We use a modified PLP fixative with a final concentration of 4%
formaldehyde, 75 mM Lysine-HCl and 10 mM sodium metaperiodate in phosphate
To prepare the lysine-phosphate buffer, start with 1 volume 200 mM
Lysine-HCl solution and titrate the pH to 7.2-7.4 with 100 mM Na2HPO4.
Complete to 2 volumes with 100 mM phosphate buffer pH 7.2-7.4. This buffer
keeps only for one or to days, but can be frozen in aliquots for longer
The fixative should be prepared just before use.
Combine 1 volume 16% formaldehyde with 3 volumes lysine-phosphate buffer
and add NaIO4 to 10 mM.

This fixative was initially designed by Paul Nakane.
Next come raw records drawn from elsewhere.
/-! ## KEYD under a schedule of Runs and Ticks -/

/-- The machine is at a KEYD, the word w, with no key pressed. -/
structure State.AtKeyd (s : State) (w : Word) : Prop where
  halted : s.halted = false
  fetch : s.fetchWord? = some w
  keys : s.keys = 0

/-- What k ticks and any number of retries of the KEYD w leave: the timers have counted down, and the program is still there. -/
structure Waited (w : Word) (k : Nat) (s t : State) : Prop where
  dt : t.dt.toNat = s.dt.toNat - k
  st : t.st.toNat = s.st.toNat - k
  ir : t.ir = w ∨ t.ir = s.ir
  frame : Frame [.ir, .dt, .st, .events, .loadOpen] s t

theorem Waited.trans {w : Word} {j k : Nat} {u : State} (h : Waited w j s t) (h' : Waited w k t u) : Waited w (j + k) s u where
  dt := by rw [h'.dt, h.dt]; omega
  st := by rw [h'.st, h.st]; omega
  ir := h'.ir.elim .inl fun e => h.ir.imp e.trans e.trans
  frame := h.frame.trans h'.frame (List.Subset.refl _) (List.Subset.refl _)

theorem Waited.atKeyd {w : Word} {k : Nat} (h : Waited w k s t) (hs : s.AtKeyd w) : t.AtKeyd w where
  halted := (h.frame.halted (by simp)).trans hs.halted
  fetch := (fetchWord_congr (h.frame.pc (by simp)) fun a => h.frame.byte a (by simp)).trans hs.fetch
  keys := (h.frame.keys (by simp)).trans hs.keys

theorem waited_tick (w : Word) (s : State) (es : List HostEvent) : Waited w 1 s { s.tick with events := es } where
  dt := toNat_countDown s.dt
  st := toNat_countDown s.st
  ir := .inr rfl
  frame := (frame_ticked s es).mono (by simp)

/-- No retry yet. -/
theorem waited_events (w : Word) (s : State) (es : List HostEvent) : Waited w 0 s { s with events := es } where
  dt := rfl
  st := rfl
  ir := .inr rfl
  frame := by constructor <;> simp [State.reg]

theorem waited_retry (w : Word) (s : State) (es : List HostEvent) :
    Waited w 0 s { s with ir := w, loadOpen := false, events := es } where
  dt := rfl
  st := rfl
  ir := .inl rfl
  frame := by constructor <;> simp [State.reg]

/-- One cycle of a Run is a retry. -/
theorem step_run_keyd {w : Word} {x : Reg} (hd : decodeWord w = .ok (.keyd x)) {n : Nat} {rest : List HostEvent} (hs : s.AtKeyd w)
    (he : s.events = .run (n + 1) :: rest) :
    step s = .next { s with ir := w, loadOpen := false, events := if n = 0 then rest else .run n :: rest } := by
  have hcycle := cycle_keyd (s := { s with events := if n = 0 then rest else .run n :: rest }) hs.fetch hd hs.keys
  rw [step_run_succ s he hs.halted, runOne_of_cycle s hcycle, if_neg (by simp [hs.halted])]

/-- A Run of n + 1 cycles is n + 1 retries. -/
theorem run_keyd {w : Word} {x : Reg} (hd : decodeWord w = .ok (.keyd x)) (n : Nat) {rest : List HostEvent} (hs : s.AtKeyd w)
    (he : s.events = .run (n + 1) :: rest) :
    Host.Core.run Sys2Proof.core (n + 1) s = .next { s with ir := w, loadOpen := false, events := rest } := by
  induction n generalizing s with
  | zero => exact run_next s 0 (step_run_keyd hd hs he)
  | succ n ih =>
    rw [run_next s (n + 1) (step_run_keyd hd hs he)]
    exact ih ((waited_retry w s _).atKeyd hs) rfl

/-- One act, a Tick or a Run: it is performed, and the machine has waited. -/
theorem run_act {w : Word} {x : Reg} (hd : decodeWord w = .ok (.keyd x)) {e : HostEvent} {rest : List HostEvent}
    (hs : s.AtKeyd w) (he : s.events = e :: rest) (hact : e = .tick ∨ ∃ n, e = .run n) :
    ∃ t, Host.Core.run Sys2Proof.core e.steps s = .next t ∧ t.events = rest ∧ Waited w ([e].count .tick) s t := by
  obtain rfl | ⟨_ | n, rfl⟩ := hact
  · exact ⟨_, run_next s 0 (step_tick s he hs.halted), rfl, waited_tick w s rest⟩
  · exact ⟨_, run_next s 0 (step_run_zero s he hs.halted), rfl, waited_events w s rest⟩
  · have hsteps : (HostEvent.run (n + 1)).steps = n + 1 := Nat.max_eq_left (by omega)
    refine ⟨_, ?_, rfl, waited_retry w s rest⟩
    rw [hsteps, run_keyd hd n hs he]

/-- Act by act. -/
theorem run_acts {w : Word} {x : Reg} (hd : decodeWord w = .ok (.keyd x)) {acts rest : List HostEvent} (hs : s.AtKeyd w)
    (he : s.events = acts ++ rest) (hacts : ∀ e ∈ acts, e = .tick ∨ ∃ n, e = .run n) :
    ∃ t, Host.Core.run Sys2Proof.core (acts.map HostEvent.steps).sum s = .next t ∧ t.events = rest ∧
      Waited w (acts.count .tick) s t := by
  induction acts generalizing s with
  | nil => exact ⟨s, rfl, he, waited_events w s s.events⟩
  | cons e acts ih =>
    obtain ⟨t, ht, hte, hwt⟩ := run_act hd hs he (hacts e (List.mem_cons_self ..))
    obtain ⟨u, hu, hue, hwu⟩ := ih (hwt.atKeyd hs) hte fun e' he' => hacts e' (List.mem_cons_of_mem _ he')
    refine ⟨u, ?_, hue, ?_⟩
    · rw [List.map_cons, List.sum_cons, run_add s _ _ ht, hu]
    · rw [← List.singleton_append, List.count_append]
      exact hwt.trans hwu

/-- Settles O48. -/
theorem keydWaitsInPlace : Obligations.KeydWaitsInPlace := by
  refine ⟨fun s w x hs hw hd hkeys n => ?alone, fun s w x acts rest hh he hw hd hkeys hacts => ?acts⟩
  case alone => exact run_of_cycle_in_place hs (fun ir l => cycle_keyd (s := { s with ir := ir, loadOpen := l }) hw hd hkeys) n
  case acts =>
    obtain ⟨t, ht, hte, hwaited⟩ := run_acts hd ⟨hh, hw, hkeys⟩ he hacts
    exact ⟨t, ht, hte, hwaited.dt, hwaited.st, hwaited.ir, hwaited.frame⟩

end Sys2Proof.Machine
end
The rationale behind
this complicated mix is that the NaIO4 should oxidize trans-diol containing
hexoses to Schiff bases. These in turn should react with one of the amino
groups of the lysine, the other amino group reacting either with another
Schiff base or the formaldehyde. The fixative design is obviously targetted
at glycoproteins. It has also been used to perform deoxyglucose activity
measurements at the cellular level (McCasland & Woolsey 1988, J Comp Neurol
278: 543-554).

>My questions are:
>Is this approximately the same as dissolving 4% paraformaldehyde in PBS?
>What is the difference between this and 10% buffered formalin?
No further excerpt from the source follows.